Kafka rebalance

1. What is the
transfer of ownership of the Rebalance partition from one consumer to another? This behavior is called Rebalance.

Rebalance achieves high availability and scalability for consumer groups.

Consumers maintain their affiliation with the group and their ownership of the partition by sending heartbeats to the brokers assigned as the group coordinator (Coordinator).

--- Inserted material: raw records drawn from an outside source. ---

-- ==== Sys2Proof/Machine/Reset.lean ====
section
/-! DEFINITION. Faults and their report (R421-R428), warm reset (R415), cold reset and the recovery log (R417-R420), the boot
(R400, R431-R433), power (R416, R482, R486-R488) and GBL_CTL (R505). -/

namespace Sys2Proof
namespace Machine

/-! ### The fault report (R428, R507) -/

/-- R507: KIND of a fault. -/
def kindCode : FaultKind → Nat
  | .firebox => 1
  | .stoker => 2
  | .journalBank => 3
  | .hbmStack => 4
  | .bridgeLane => 5
  | .cxlLane => 6
  | .flueLane => 7
  | .nandDie => 8

/-- R507: GBL_FAULT after a fault: the first record stands, a further one sets MORE. -/
def faultWord (old : BitVec 32) (kind : Nat) (die : Side) (unit : Nat) : BitVec 32 :=
  if old.getLsbD 0 then old ||| 2 else BitVec.ofNat 32 (1 + 16 * kind + 256 * die.num + 65536 * (unit % 256))

/-- R428, R507, R515: the fault vector raised in each MANAGER LD. -/
def State.raiseFault (s : State) : State :=
  (allLds.filter s.manager).foldl (fun s l => s.raise l.head l.id s.gbl.faultVec.toNat) s

/-- R428, R452, R462, R507: a fault or fatal error is reported. -/
def State.report (s : State) (kind : Nat) (die : Side) (unit : Nat) : State :=
  let s := { s with gbl := { s.gbl with
    fault := faultWord s.gbl.fault kind die unit, alert := true
    faultCount := if s.gbl.faultCount = 0xFFFFFFFF then s.gbl.faultCount else s.gbl.faultCount + 1 } }
  let s := (s.countAo 0x03800130).raiseFault.postHealth
  s.trace die { type := 12, arg := s.gbl.fault.toNat + 2 ^ 32 * s.gbl.faultCount.toNat }

/-- R23, R427: a fatal error: the control plane stops on both dies and the journal is sealed. -/
def State.fatal (s : State) (die : Side) (unit : Nat) : State :=
  let s := s.report 11 die unit
  { s with gbl := { s.gbl with stopped := true }, jrn := { s.jrn with sealed := true } }

/-- R23, R421: a fault: its report, its recovery and its window; one inside an open window is fatal. -/
def State.fault (s : State) (kind : FaultKind) (die : Side) (unit : Nat) (recover : State → State) : State :=
  if !s.live then s
  else if s.gbl.stopped || !s.gbl.windows.isEmpty then s.fatal die unit
  else
    let s := recover (s.report (kindCode kind) die unit)
    { s with gbl := { s.gbl with windows := s.gbl.windows ++ [{ kind := kind, die := die, unit := unit, opened := s.now.toNat }] } }

/-! ### Pauses (R444, R460) -/

/-- R444: a record's latency leaves out the time from t0 on, but for what an excluded wait covers already. -/
def JRec.excludeFrom (r : JRec) (t0 now : Nat) : JRec :=
  match r.freeAt with
  | none => r
  | some f =>
    let from_ := Nat.max t0 f
    let till := match r.waitFrom with
      | some w => Nat.min w now
      | none => now
    { r with excluded := r.excluded + (till - from_) }

/-- R444: the accepted instructions' latencies leave out the time from t0 to now. -/
def State.excludeAll (s : State) (t0 : Nat) : State :=
  s.mapRecs (fun r => if r.state == .done then r else r.excludeFrom t0 s.now.toNat)

/-- R460: a record of the trace queue that was formed inside a paused region of these engine classes (all where none is named) carries
the time at which it leaves the region. -/
def leaves (cls : Option Nat) (start : Nat) (now : BitVec 64) (x : TraceRec × BitVec 64) : TraceRec × BitVec 64 :=
  if start ≤ x.2.toNat && (cls.isNone || cls == some x.1.cls) then (x.1, now) else x

/-- R460, R462: a paused region resumes on a die: what was held in it leaves it now, and one PAUSED record. -/
def State.resumed (s : State) (d : Side) (cause start : Nat) (cls : Option Nat := none) : State :=
  let t := s.tel.trace.get d
  let t := { t with queue := t.queue.map (leaves cls start s.now) }
  ({ s with tel := { s.tel with trace := s.tel.trace.set d t } }).trace d { type := 11, unit := cause, arg := start }

/-- R19, R411, R415: ISSUED instructions resume; their completions set RESUMED. -/
def State.markResumed (s : State) (p : JRec → Bool) : State :=
  s.mapRecs (fun r => if r.state == .issued && p r then { r with resumed := true } else r)

/-- R444: the latencies of the accepted instructions leave out the time from t0 to now. -/
def State.excludeSince (s : State) (t0 : Nat) : State :=
  s.mapRecs (fun r => if r.state == .done then r else r.excludeFrom t0 s.now.toNat)

/-! ### Warm reset (R415) -/

/-- R415 steps 1 to 3, R505: a warm reset starts, or waits for the end of the recovery window. -/
def State.startWarm (s : State) : State :=
  if !s.live || s.gbl.held || s.gbl.warming || s.gbl.stopped || s.pkg.powerWarn || s.gbl.powerHold then s
  else if !s.gbl.windows.isEmpty then { s with gbl := { s.gbl with warmWaiting := true } }
  else
    { s with
      gbl := { s.gbl with warming := true, warmWaiting := false }
      pkg := { s.pkg with pauses := s.pkg.pauses ++ [(4, s.now.toNat)] } }

/-- R327: what a warm reset leaves of an inbound message: held packets are gone, and their arrival bits with them. -/
def warmRx (m : RxMsg) : RxMsg :=
  let lost := (m.held.map (fun h => h.2.2.pktIdx.toNat)).filter (fun i => !(m.written.contains i))
  { m with
    held := [], arrived := m.arrived.filter (fun i => !(lost.contains i)), payload := m.payload.keep (fun i _ => !(lost.contains i))
    trailer := if lost.contains (m.count - 1) then none else m.trailer, keys := m.keys.keep (fun i _ => !(lost.contains i))
    unacked := m.unacked.filter (fun i => !(lost.contains i)), read := m.read && !(lost.contains 0) }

The so-called coordinator, the corresponding term in Kafka is Coordinator, which serves Consumer Group specifically, is responsible for performing Rebalance for the Group, and providing displacement management and group member management. Specifically, when the Consumer application submits the displacement, it actually submits the displacement to the Broker where the Coordinator is located. Similarly, when the Consumer application starts, it also sends various requests to the Broker where the Coordinator is located, and then the Coordinator is responsible for performing metadata management operations such as consumer group registration and member management records.

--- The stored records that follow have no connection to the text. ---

-- ==== Sys2Proof/Certificates/Slice0/Obligations.lean ====
section
/-! DEFINITION. The statements for the provers. -/

open Sys2Proof Sys2Proof.Machine

/-! ### The queue, reset, memory -/

/-- A step takes the command at the front of the queue and answers what exec answers on the rest. -/
def Obligations.StepRunsFrontCommand : Prop :=
  ∀ (c : Instr) (cs : List Instr) (s : State), s.pending = c :: cs → step s = exec c { s with pending := cs }

/-- The model's own choice (log 2): on an empty queue a step is one nanosecond of the time base, which runs from reset release on. -/
def Obligations.IdleStepAdvancesTime : Prop :=
  ∀ (s : State), s.pending = [] → s.pkg.powered = true → s.pkg.resetHigh = true →
    ∃ t, step s = .next t ∧ t.now = s.now + 1 ∧ t.pending = []

/-- What a cold reset leaves: the after-wipe values of chapters 4, 5, 7, 8, 9, 10, 11, 15 and 17, every table empty. -/
def Obligations.ResetLeavesAfterWipeValues : Prop :=
  State.reset.pending = [] ∧ State.reset.gbl.fwReady = false ∧ State.reset.gbl.held = false ∧
  State.reset.gbl.perstHead = .west ∧ State.reset.gbl.faultVec = 0 ∧ State.reset.gbl.fault = 0 ∧
  (∀ c, c < 64 → State.reset.weight c = if c < 4 then 0 else 1) ∧
  (∀ n, State.reset.ring n = ({} : Ring)) ∧ (∀ n, ¬(State.reset.ring n).en ∧ (State.reset.ring n).cls = 4 ∧
    (State.reset.ring n).reason = .disabled ∧ (State.reset.ring n).regs.length = 64) ∧
  (∀ c, (State.reset.ctx c).state = .free) ∧ State.reset.jrn.recs = [] ∧
  State.reset.dom.dirEn = false ∧ State.reset.dom.promoteHits = 2 ∧ State.reset.dom.persistLoaded = false ∧
  State.reset.fbxCtl = 0x000F_3F03 ∧ State.reset.drt.stageDepth = 8 ∧ State.reset.drt.pinLimit = 0x80 ∧
  State.reset.drt.boundUs = 200 ∧ State.reset.drt.lowFree = 16 ∧ State.reset.drt.highFree = 32 ∧
  State.reset.drt.holdUs = 10000 ∧ State.reset.coal.chEn = 0 ∧ State.reset.coal.en = false ∧
  State.reset.coal.ckptMs = 1000 ∧ State.reset.coal.tlimit = 80 ∧ State.reset.cxp.poolEn = false ∧
  State.reset.cxp.biTimeoutUs = 2000 ∧ State.reset.flu.flueEn = false ∧ State.reset.flu.msgTimeoutUs = 500 ∧
  State.reset.flu.closeAfter = 8 ∧ State.reset.flu.ackDelayUs = 1 ∧ State.reset.flu.encap = 0x0000_C000_4C54_88B5 ∧
  State.reset.flu.wpcp = 3 ∧ State.reset.dmp.overhead = 20 ∧ State.reset.dmp.ftdKib = 192 ∧
  State.reset.tel.globalEn = true ∧ State.reset.tel.partId = 0 ∧
  (∀ l : Ld, State.reset.manager l = (l.id == 0))

/-- Both invariants hold after reset: memory is in its canonical form (and reads zero everywhere, the model's choice, log 3),
and the state is Shaped. -/
def Obligations.ResetMeetsInvariants : Prop :=
  (State.reset.mem.wf = true ∧ ∀ a, State.reset.mem.byte a = 0) ∧ Shaped State.reset

/-- Every step keeps memory in its canonical form: addresses rising, no zero byte listed. -/
def Obligations.StepKeepsMemoryCanonical : Prop :=
  ∀ (s t : State), s.mem.wf = true → step s = .next t → t.mem.wf = true

/-- Every step keeps a state Shaped: 64 registers in every ring, core targets on their steps within 620 to 800 mV, and 16
channels in the counts of retired blocks of formatted media. -/
def Obligations.StepKeepsShape : Prop :=
  ∀ (s t : State), Shaped s → step s = .next t → Shaped t

/-- A write of the Hearth tier reads back byte for byte, changes no other byte, and keeps the canonical form. -/
def Obligations.WrittenBytesReadBack : Prop :=
  ∀ (s : State) (a : Nat) (bs : List Byte), s.mem.wf = true →
    (s.poke a bs).mem.wf = true ∧ (s.poke a bs).peek a bs.length = bs ∧ SameMemoryBut a bs.length s (s.poke a bs) ∧
    (s.poke a bs).mem.poison = s.mem.poison.filter (fun l => !(decide (a ≤ 64 * l) && decide (64 * l + 64 ≤ a + bs.length)))

/-! ### Rings -/

/-- DOORBELL_WRITE: an aligned 8-byte write through a MANAGER LD or one bound to the ring's context, whose PI and CQ_CI lie
in their ranges, becomes the part's record of both; nothing else changes. A doorbell write from an LD that is neither
MANAGER nor bound to the ring's context, of another size or unaligned, or with PI or CQ_CI out of range, or to a disabled
ring (one that drains takes a CQ_CI under its present PI), changes only DB_ERR of the ring and the count GBL_DB_ERR. -/
def Obligations.DoorbellDecides : Prop :=
  (∀ (ld : Ld) (n : Nat) (v : BitVec 64) (s : State), n < 65536 →
      (s.manager ld = true ∨ s.bound ld (s.ring n).ctx.toNat = true) →
      s.gbl.fwReady = true → s.gbl.held = false → s.gbl.warming = false → (s.ring n).en = true →
      ((s.ring n).cqPi - (v >>> 32).setWidth 32).toNat ≤ (s.ring n).cqSize.toNat →
      (v.setWidth 32 - (s.ring n).aidx).toNat ≤ (s.ring n).size.toNat →
      ∃ t, exec (.doorbellWrite ld (8 * n) 8 v) s = .next t ∧ (t.ring n).pi = v.setWidth 32 ∧
        (t.ring n).cqCi = (v >>> 32).setWidth 32 ∧ (t.ring n).aidx = (s.ring n).aidx ∧ (t.ring n).dbErr = (s.ring n).dbErr ∧
        (∀ m, m ≠ n → t.ring m = s.ring m) ∧ { t with rings := s.rings } = s) ∧
  (∀ (ld : Ld) (off size : Nat) (v : BitVec 64) (s : State), off / 8 < 65536 →
      ((s.manager ld = false ∧ s.bound ld (s.ring (off / 8)).ctx.toNat = false) ∨ size ≠ 8 ∨ off % 8 ≠ 0 ∨
        ((s.ring (off / 8)).en = true ∧
          ((s.ring (off / 8)).size.toNat < (v.setWidth 32 - (s.ring (off / 8)).aidx).toNat ∨
            (s.ring (off / 8)).cqSize.toNat < ((s.ring (off / 8)).cqPi - (v >>> 32).setWidth 32).toNat)) ∨
        ((s.ring (off / 8)).en = false ∧
          ((s.ring (off / 8)).draining = false ∨ v.setWidth 32 ≠ (s.ring (off / 8)).pi))) →
      exec (.doorbellWrite ld off size v) s =
        .next ((s.setRing (off / 8) { s.ring (off / 8) with dbErr := true }).count 0x38))

/-- PACKET_ACCEPT: the next packet, of whose entries no host owns a line, is accepted whole: a record for each entry at the
end of the journal, AIDX past the packet; memory and every other ring stay. PACKET_ACCEPT of a ring that is not enabled, is
halted, or whose context is not ACTIVE accepts nothing: AIDX stays and RING_STATUS gives the reason. -/
def Obligations.PacketDecides : Prop :=
  (∀ (n : Nat) (s : State) (slots : List Nat), (s.ring n).packet ≠ 0 → s.refuses (s.ring n) = none → s.running = true →
      s.roomFor (s.ring n) (s.ring n).packet = some slots → s.ownedEntries (s.ring n) (s.ring n).packet = [] →
      ∃ t, exec (.packetAccept n) s = .next t ∧
        (t.ring n).aidx = (s.ring n).aidx + BitVec.ofNat 32 (s.ring n).packet ∧
        t.jrn.recs.length = s.jrn.recs.length + (s.ring n).packet ∧ (∀ m, m ≠ n → t.ring m = s.ring m) ∧ t.mem = s.mem) ∧
  (∀ (n : Nat) (s : State) (why : Reason), (s.ring n).packet ≠ 0 → s.refuses (s.ring n) = some why →
      ∃ t, exec (.packetAccept n) s = .next t ∧ (t.ring n).aidx = (s.ring n).aidx ∧ (t.ring n).reason = why ∧
        { t with rings := s.rings } = s)

/-- COMPLETION_POST of an index record: CIDX passes the oldest record of the ring, whose journal slot is free again.
COMPLETION_POST of a full record whose line no host holds: its 32 bytes stand in the completion ring at CQ_PI, and CQ_PI and
CIDX advance. -/
def Obligations.CompletionPosted : Prop :=
  (∀ (n : Nat) (s : State) (r : JRec) (rs : List JRec), s.ringRecs n = r :: rs → r.state = .done → s.live = true →
      s.gbl.held = false → s.gbl.stopped = false → s.pkg.thermalPause.get (s.ring n).home = none →
      needsFull r.inst.c r.status (s.measure r).1 = false →
      ∃ t, exec (.completionPost n) s = .next t ∧ (t.ring n).cidx = (s.ring n).cidx + 1 ∧
        (t.ring n).cqPi = (s.ring n).cqPi ∧ t.mem = s.mem ∧
        (∀ x, x ∈ t.jrn.recs → ¬(x.ring = n ∧ x.index = r.index))) ∧
  (∀ (n : Nat) (s : State) (r : JRec) (rs : List JRec), s.mem.wf = true → s.ringRecs n = r :: rs → r.state = .done →
      s.live = true → s.gbl.held = false → s.gbl.stopped = false → s.pkg.thermalPause.get (s.ring n).home = none →
      needsFull r.inst.c r.status (s.measure r).1 = true →
      (s.ring n).cqLost = false → ((s.ring n).cqPi - (s.ring n).cqCi).toNat < (s.ring n).cqSize.toNat →
      let at_ := (s.ring n).cqBase.toNat + 32 * ((s.ring n).cqPi.toNat % Nat.max (s.ring n).cqSize.toNat 1)
      s.heldLines at_ 32 true = [] →
      let fl : BitVec 4 := if (s.measure r).1 then r.cflags ||| Fl.late else r.cflags
      ∃ t, exec (.completionPost n) s = .next t ∧ (t.ring n).cidx = (s.ring n).cidx + 1 ∧
        (t.ring n).cqPi = (s.ring n).cqPi + 1 ∧
        t.peek at_ 32 = fullRecord r.index r.status (flagsByte fl (phaseOf (s.ring n).cqPi.toNat (s.ring n).cqSize.toNat))
          (BitVec.ofNat 8 r.inst.opcode) r.layer r.inst.opid r.detail r.result r.time ∧
        SameMemoryBut at_ 32 s t ∧ (∀ x, x ∈ t.jrn.recs → ¬(x.ring = n ∧ x.index = r.index)))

When adding/removing consumers in the group or adding/removing kafka cluster broker nodes, the group coordinator Broker will trigger rebalancing and re-allocate consumers for each Partition. During the rebalance period, consumers cannot read the messages, causing the entire consumer group to be unavailable for a short period of time.

Rebalance is essentially an agreement that specifies how all Consumers under a Consumer Group can reach an agreement to allocate each partition subscribed to Topic. For example, there are 20 Consumer instances under a Group, and it subscribes to a Topic with 100 partitions. Under normal circumstances, Kafka allocates 5 partitions to each Consumer on average. This allocation process is called Rebalance.

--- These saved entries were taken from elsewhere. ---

-- ==== Sys2Proof/Laws/State.lean ====
section
/-! SUPPORT. What each update of the state changes: one lemma per field per update, so that no later proof unfolds a
record update. -/

namespace Sys2Proof
namespace Machine

variable (s : State)

/-! State.setRing -/
@[simp] theorem State.setRing_pending (n : Nat) (g : Ring) : (s.setRing n g).pending = s.pending := rfl
@[simp] theorem State.setRing_fresh (n : Nat) (g : Ring) : (s.setRing n g).fresh = s.fresh := rfl
@[simp] theorem State.setRing_now (n : Nat) (g : Ring) : (s.setRing n g).now = s.now := rfl
@[simp] theorem State.setRing_resp (n : Nat) (g : Ring) : (s.setRing n g).resp = s.resp := rfl
@[simp] theorem State.setRing_gbl (n : Nat) (g : Ring) : (s.setRing n g).gbl = s.gbl := rfl
@[simp] theorem State.setRing_jrn (n : Nat) (g : Ring) : (s.setRing n g).jrn = s.jrn := rfl
@[simp] theorem State.setRing_ctxs (n : Nat) (g : Ring) : (s.setRing n g).ctxs = s.ctxs := rfl
@[simp] theorem State.setRing_profiles (n : Nat) (g : Ring) : (s.setRing n g).profiles = s.profiles := rfl
@[simp] theorem State.setRing_images (n : Nat) (g : Ring) : (s.setRing n g).images = s.images := rfl
@[simp] theorem State.setRing_seqs (n : Nat) (g : Ring) : (s.setRing n g).seqs = s.seqs := rfl
@[simp] theorem State.setRing_pages (n : Nat) (g : Ring) : (s.setRing n g).pages = s.pages := rfl
@[simp] theorem State.setRing_dom (n : Nat) (g : Ring) : (s.setRing n g).dom = s.dom := rfl
@[simp] theorem State.setRing_eng (n : Nat) (g : Ring) : (s.setRing n g).eng = s.eng := rfl
@[simp] theorem State.setRing_fbxCtl (n : Nat) (g : Ring) : (s.setRing n g).fbxCtl = s.fbxCtl := rfl
@[simp] theorem State.setRing_drt (n : Nat) (g : Ring) : (s.setRing n g).drt = s.drt := rfl
@[simp] theorem State.setRing_wobjs (n : Nat) (g : Ring) : (s.setRing n g).wobjs = s.wobjs := rfl
@[simp] theorem State.setRing_wins (n : Nat) (g : Ring) : (s.setRing n g).wins = s.wins := rfl
@[simp] theorem State.setRing_coal (n : Nat) (g : Ring) : (s.setRing n g).coal = s.coal := rfl
@[simp] theorem State.setRing_cxp (n : Nat) (g : Ring) : (s.setRing n g).cxp = s.cxp := rfl
@[simp] theorem State.setRing_flu (n : Nat) (g : Ring) : (s.setRing n g).flu = s.flu := rfl
@[simp] theorem State.setRing_dmp (n : Nat) (g : Ring) : (s.setRing n g).dmp = s.dmp := rfl
@[simp] theorem State.setRing_chk (n : Nat) (g : Ring) : (s.setRing n g).chk = s.chk := rfl
@[simp] theorem State.setRing_sec (n : Nat) (g : Ring) : (s.setRing n g).sec = s.sec := rfl
@[simp] theorem State.setRing_tel (n : Nat) (g : Ring) : (s.setRing n g).tel = s.tel := rfl
@[simp] theorem State.setRing_pkg (n : Nat) (g : Ring) : (s.setRing n g).pkg = s.pkg := rfl
@[simp] theorem State.setRing_mem (n : Nat) (g : Ring) : (s.setRing n g).mem = s.mem := rfl

/-! State.setCtx -/
@[simp] theorem State.setCtx_pending (c : Nat) (x : Ctx) : (s.setCtx c x).pending = s.pending := rfl
@[simp] theorem State.setCtx_fresh (c : Nat) (x : Ctx) : (s.setCtx c x).fresh = s.fresh := rfl
@[simp] theorem State.setCtx_now (c : Nat) (x : Ctx) : (s.setCtx c x).now = s.now := rfl
@[simp] theorem State.setCtx_resp (c : Nat) (x : Ctx) : (s.setCtx c x).resp = s.resp := rfl
@[simp] theorem State.setCtx_gbl (c : Nat) (x : Ctx) : (s.setCtx c x).gbl = s.gbl := rfl
@[simp] theorem State.setCtx_jrn (c : Nat) (x : Ctx) : (s.setCtx c x).jrn = s.jrn := rfl
@[simp] theorem State.setCtx_rings (c : Nat) (x : Ctx) : (s.setCtx c x).rings = s.rings := rfl
@[simp] theorem State.setCtx_profiles (c : Nat) (x : Ctx) : (s.setCtx c x).profiles = s.profiles := rfl
@[simp] theorem State.setCtx_images (c : Nat) (x : Ctx) : (s.setCtx c x).images = s.images := rfl
@[simp] theorem State.setCtx_seqs (c : Nat) (x : Ctx) : (s.setCtx c x).seqs = s.seqs := rfl
@[simp] theorem State.setCtx_pages (c : Nat) (x : Ctx) : (s.setCtx c x).pages = s.pages := rfl
@[simp] theorem State.setCtx_dom (c : Nat) (x : Ctx) : (s.setCtx c x).dom = s.dom := rfl
@[simp] theorem State.setCtx_eng (c : Nat) (x : Ctx) : (s.setCtx c x).eng = s.eng := rfl
@[simp] theorem State.setCtx_fbxCtl (c : Nat) (x : Ctx) : (s.setCtx c x).fbxCtl = s.fbxCtl := rfl
@[simp] theorem State.setCtx_drt (c : Nat) (x : Ctx) : (s.setCtx c x).drt = s.drt := rfl
@[simp] theorem State.setCtx_wobjs (c : Nat) (x : Ctx) : (s.setCtx c x).wobjs = s.wobjs := rfl
@[simp] theorem State.setCtx_wins (c : Nat) (x : Ctx) : (s.setCtx c x).wins = s.wins := rfl
@[simp] theorem State.setCtx_coal (c : Nat) (x : Ctx) : (s.setCtx c x).coal = s.coal := rfl
@[simp] theorem State.setCtx_cxp (c : Nat) (x : Ctx) : (s.setCtx c x).cxp = s.cxp := rfl
@[simp] theorem State.setCtx_flu (c : Nat) (x : Ctx) : (s.setCtx c x).flu = s.flu := rfl
@[simp] theorem State.setCtx_dmp (c : Nat) (x : Ctx) : (s.setCtx c x).dmp = s.dmp := rfl
@[simp] theorem State.setCtx_chk (c : Nat) (x : Ctx) : (s.setCtx c x).chk = s.chk := rfl
@[simp] theorem State.setCtx_sec (c : Nat) (x : Ctx) : (s.setCtx c x).sec = s.sec := rfl
@[simp] theorem State.setCtx_tel (c : Nat) (x : Ctx) : (s.setCtx c x).tel = s.tel := rfl
@[simp] theorem State.setCtx_pkg (c : Nat) (x : Ctx) : (s.setCtx c x).pkg = s.pkg := rfl
@[simp] theorem State.setCtx_mem (c : Nat) (x : Ctx) : (s.setCtx c x).mem = s.mem := rfl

2. The trigger timing of Rebalance
changes in the number of group members. For example, a new Consumer instance joins or leaves the group, or a Consumer instance crashes and is "kicked out" from the group.

Add consumers. After the customer subscribes to the topic, the poll method is executed for the first time to
remove the customer. If the customer.close() operation is executed or the consumer client is down, the heartbeat will no longer be sent to the group coordinator through poll. When the group coordinator detects that the consumer has no heartbeat, it will trigger rebalancing.
The number of subscribed topics has changed. Consumer Group can use regular expressions to subscribe to topics. For example, consumer.subscribe(Pattern.compile("t.*c")) means that the Group subscribes to all topics that start with the letter t and end with the letter c. During the operation of the Consumer Group, if you newly create a topic that meets these conditions, then the Group will undergo Rebalance.

The number of partitions subscribed to the topic has changed. Kafka currently only allows to increase the number of partitions for a topic. When the number of partitions increases, all groups subscribed to the topic will be triggered to turn on Rebalance.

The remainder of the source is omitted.